Management of Elevated Cholesterol in the Primary Prevention Group of Adult Japanese - MEGA


The goal of the trial was to evaluate pravastatin therapy in addition to diet modification with diet modification alone among Japanese patients with hypercholesterolemia.

Study Design

Study Design:

Patients Enrolled: 7832
Mean Follow Up: Mean 5.3 years
Mean Patient Age: Mean age 58 years
Female: 68

Patient Populations:

Men age 40 to 70 years and postmenopausal women up to age 70 years with total cholesterol 220-270 mg/dL; weight ≥40 kg.


Familial hypercholesterolemia; history of coronary heart disease, stroke, TIA, or cancer

Primary Endpoints:

Composite of coronary heart disease events, defined as cardiac and sudden death, fatal and nonfatal myocardial infarction (MI), angina, and cardiac or vascular intervention

Secondary Endpoints:

Stroke, CHD composite or cerebral infarction, any cardiovascular event, total mortality

Drug/Procedures Used:

The trial was conducted in Japan from 1994 through 1999. Patients were randomized to diet modification alone (n=3,966) or diet modification plus pravastatin (10-20 mg per day; n=3,866). Patients were followed for a mean of 5.3 years.

Principal Findings:

Baseline characteristics were well-balanced between groups, with mean BMI of 23.8 kg/m2, 21% diabetics, and 20% current/past smokers. Total cholesterol at baseline was 242.6 mg/dL, LDL was 157 mg/dL, HDL was 57.5 mg/dL, and triglycerides was 127 mg/dL. Total cholesterol was reduced by 11.5 mg/dL in the pravastatin group and by 2.1 mg/dL in the diet alone group. Likewise, the reduction in LDL was greater in the pravastatin group (-18.0 vs -3.2 mg/dL). HDL increased by 5.8 mg/dL in the pravastatin group and by 3.2 mg/dL in the diet alone group, while triglycerides were reduced by 3.1 mg/dL in the pravastatin group but increased by 1.3 mg/dL in the diet alone group.

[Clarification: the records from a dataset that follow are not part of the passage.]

/-- The registers when the other call has moved to Real (R141). -/
def ringMoved (timeout : Half) (s : State) : State :=
  { s with
    line := { s.line with
      st := .offered, calldir := .outRing, ringing := true, ringt := timeout, answered := false, flashV := false, tone := .none,
      cwrepeat := 0, postwin := 0, curleg := none }
    banks := { real := { s.banks.cw with pend := 0 }, cw := Bank.empty, tw := s.banks.tw.dropped }
    conf := { s.conf with confSusp := false, saveconf := descNone }
    tx := SpillRegs.reset }

theorem ringBackMove_acts (timeout : Half) : Acts 10 (ringMoved timeout) (ringBackMove timeout) := by
  have htw := (((notifyHangup_acts .tw .onhook).ifOwned .tw).then (releaseLeg_acts .tw)).of_eq
    (q := State.updBank .tw fun _ => Bank.empty) fun _ => rfl
  have h := ((((((((dropLeg_acts htw).thenSilent (updBank_silent .r Bank.hungUp)).then spillDiscard_acts).thenSilent
    (updLine_silent fun l => { l with cwrepeat := 0 })).then (doSwap_real_acts .cw)).then (releaseLeg_acts .cw)).thenGoTo
    (fun _ => rfl) .offered).thenSilent (updLine_silent (LineRegs.ringBack timeout)))
  refine h.of_eq fun s => ?_
  simp only [ringMoved, State.updLine, State.updBank, State.updBanks, exchangeBanks, discarded, toneStopped, Banks.upd, State.bank,
    Banks.get, Bank.hungUp, LineRegs.ringBack]

theorem ringBackTell_silent (held : Bool) : Silent (ringBackTell held) := by
  cases held <;> exact fun _ _ _ _ _ => rfl

theorem onhookRingBack_passes (s : State) :
    Passes 18 (ringBackTell (s.line.st == .onHold) (ringMoved (ticksOf s.par (cfgRingTimeoutMs s.cfg)) s)) (onhookRingBack s) :=
  ((((notifyHangup_acts .r .onhook).then (ringBackMove_acts (ticksOf s.par (cfgRingTimeoutMs s.cfg)))).then
    (lrReal_acts (.setHook .ring))).thenSilent (ringBackTell_silent (s.line.st == .onHold))).thenPass s

/-- The owner of the call that was hung up is told, and the resource of the other one rings. -/
theorem onhookRingBack_told (s : State) :
    Told (indWord (lineId s) 0 (.hangup s.banks.real.owner .onhook)) s (onhookRingBack s) ∧
    Told (lrWord (lineId s) (handleField s.banks.cw.res) (.setHook .ring)) s (onhookRingBack s) := by
  obtain ⟨timeout, htimeout⟩ : ∃ timeout, timeout = ticksOf s.par (cfgRingTimeoutMs s.cfg) := ⟨_, rfl⟩
  have hnotify : Told (indWord (lineId s) 0 (.hangup s.banks.real.owner .onhook)) s (notifyHangup .r .onhook s) :=
    indicateLeg_told .r _ s
  have hmove := (((notifyHangup_acts .r .onhook).then (ringBackMove_acts timeout)).spoken s).toTalk
  have hring := lrReal_told (.setHook .ring) (ringBackMove timeout (notifyHangup .r .onhook s))
  rw [hmove.lineId, realH, hmove.banks] at hring
  have hrest := (ringBackTell_silent (s.line.st == .onHold)).acts.outThenPass
    (lrReal (.setHook .ring) (ringBackMove timeout (notifyHangup .r .onhook s)))
  have hbefore := ((notifyHangup_acts .r .onhook).then (ringBackMove_acts timeout)).out s
  have hafter := ((((ringBackMove_acts timeout).then (lrReal_acts (.setHook .ring))).thenSilent
    (ringBackTell_silent (s.line.st == .onHold)))).outThenPass (notifyHangup .r .onhook s)
  rw [onhookRingBack_eq, ← htimeout]
  exact ⟨hnotify.before hafter, (hring.before hrest).after hbefore⟩

theorem onhookBody_waiting (hst : s.line.st.isCall = true) (hcw : s.banks.cw.owned = true) :
    onhookBody s = onhookRingBack (setHookReg false s) := by
  have hbody : onhookInCall (setHookReg false s) = onhookRingBack (setHookReg false s) := if_pos hcw
  have hcase (l : CallState) (hl : s.line.st = l) : (setHookReg false s).line.st = l := hl
  obtain hst | hst | hst := isCall_iff.mp hst <;>
    · rw [onhookBody, onhookCase, hcase _ hst]
      exact hbody

/-! ### `HANGUP R` (R392, R393) -/

/-- A notification that depends on a fact of the state before. -/
def pendIf (b : Bool) (p : PendBit) (s : State) : State := onlyIf (fun _ => b) (pendReal p) s

theorem pendIf_silent (b : Bool) (p : PendBit) : Silent (pendIf b p) := by
  cases b <;> exact fun _ _ _ _ _ => rfl

/-- `TAKEOVER` without the notifications and the pass; `held` and `waiting` say what the call was. -/
def takeoverMove (y : Leg) (s : State) : State :=
  s |> State.updBank .r Bank.hungUp
    |> doSwap .r y
    |> releaseLeg y
    |> State.updBank .r (fun b => { b with in3way := false })
    |> State.updLine (fun l => { l with cwrepeat := 0 })

theorem takeover_eq (y : Leg) (s : State) :
    takeover y s =
      reconcilePass (curlegReal (goTo .active (pendIf (takeoverWaiting y s) .needAnswer
        (pendIf (takeoverHeld y s) .needUnhold (takeoverMove y s))))) := rfl

/-- The registers after the other call has moved to Real, but for notifications and `ST` (R393). -/
def takeoverMoved (y : Leg) (s : State) : State :=
  { s with
    line := { s.line with tone := .none, cwrepeat := 0, postwin := 0 }
    banks := { s.banks with real := { s.bank y with in3way := false, pend := 0 } }.upd y fun _ => Bank.empty
    conf := { s.conf with confSusp := false, saveconf := descNone }
    tx := SpillRegs.reset }

theorem takeoverMove_acts {y : Leg} (hy : y ≠ .r) : Acts 5 (takeoverMoved y) (takeoverMove y) := by
  have h := (((((updBank_silent .r Bank.hungUp).acts.then (doSwap_real_acts y)).then (releaseLeg_acts y)).thenSilent
    (updBank_silent .r fun b => { b with in3way := false })).thenSilent (updLine_silent fun l => { l with cwrepeat := 0 }))
  refine h.of_eq fun s => ?_
  cases y with
  | r => exact absurd rfl hy
  | cw | tw =>
    simp only [takeoverMoved, State.updLine, State.updBank, State.updBanks, exchangeBanks, discarded, toneStopped, Banks.upd,
      State.bank, Banks.get, Bank.hungUp]

/-- The registers after `TAKEOVER` (R393). -/
def takenOver (y : Leg) (held waiting : Bool) (s : State) : State :=
  curlegReal ((pendIf waiting .needAnswer (pendIf held .needUnhold (takeoverMoved y s))).updLine fun l => { l with st := .active })

theorem takeover_passes {y : Leg} (hy : y ≠ .r) (s : State) :
    Passes 13 (takenOver y (takeoverHeld y s) (takeoverWaiting y s) s) (takeover y s) :=
  (((((takeoverMove_acts hy).thenSilent (pendIf_silent (takeoverHeld y s) .needUnhold)).thenSilent
    (pendIf_silent (takeoverWaiting y s) .needAnswer)).thenGoTo
    (fun _ => by cases takeoverHeld y s <;> cases takeoverWaiting y s <;> rfl) .active).thenSilent curlegReal_silent).thenPass s

/-- What the call on `y` is told when it takes the other one's place (R393). -/
def takeoverPend (y : Leg) (s : State) : BitVec 7 :=
  if y = Leg.cw then (if s.line.st = CallState.onHold then PendBit.needUnhold.mask else PendBit.needAnswer.mask)
  else if s.banks.tw.in3way = true then 0 else PendBit.needUnhold.mask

The primary composite endpoint of coronary heart disease events occurred less frequently in the pravastatin plus diet group (3.3 vs 5.0 per 1000 patient years, hazard ratio [HR] 0.67, p=0.01). Total mortality was non-significantly lower in the pravastatin group (2.7 vs 3.8 per 1000 patient years, HR 0.72, p=0.055). MI occurred less often in the pravastatin group (0.9 vs 1.6 per 1000 patient years, p=0.03). There was no significant difference in stroke (2.5 vs 3.0 per 1000 patient years, p=0.33) or cerebral infarction plus TIA (2.0 vs 2.6 per 1000 patient years, p=0.23) but the composite of CHD event or cerebral infarction was lower in the pravastatin group (5.0 vs 7.1 per 1000 patient years, p=0.005). There was no difference in the frequency of cancer (6.0 vs 6.2 per 1000 patient years) or elevated liver function abnormalities (2.8% each) and no cases of rhabdomyolysis.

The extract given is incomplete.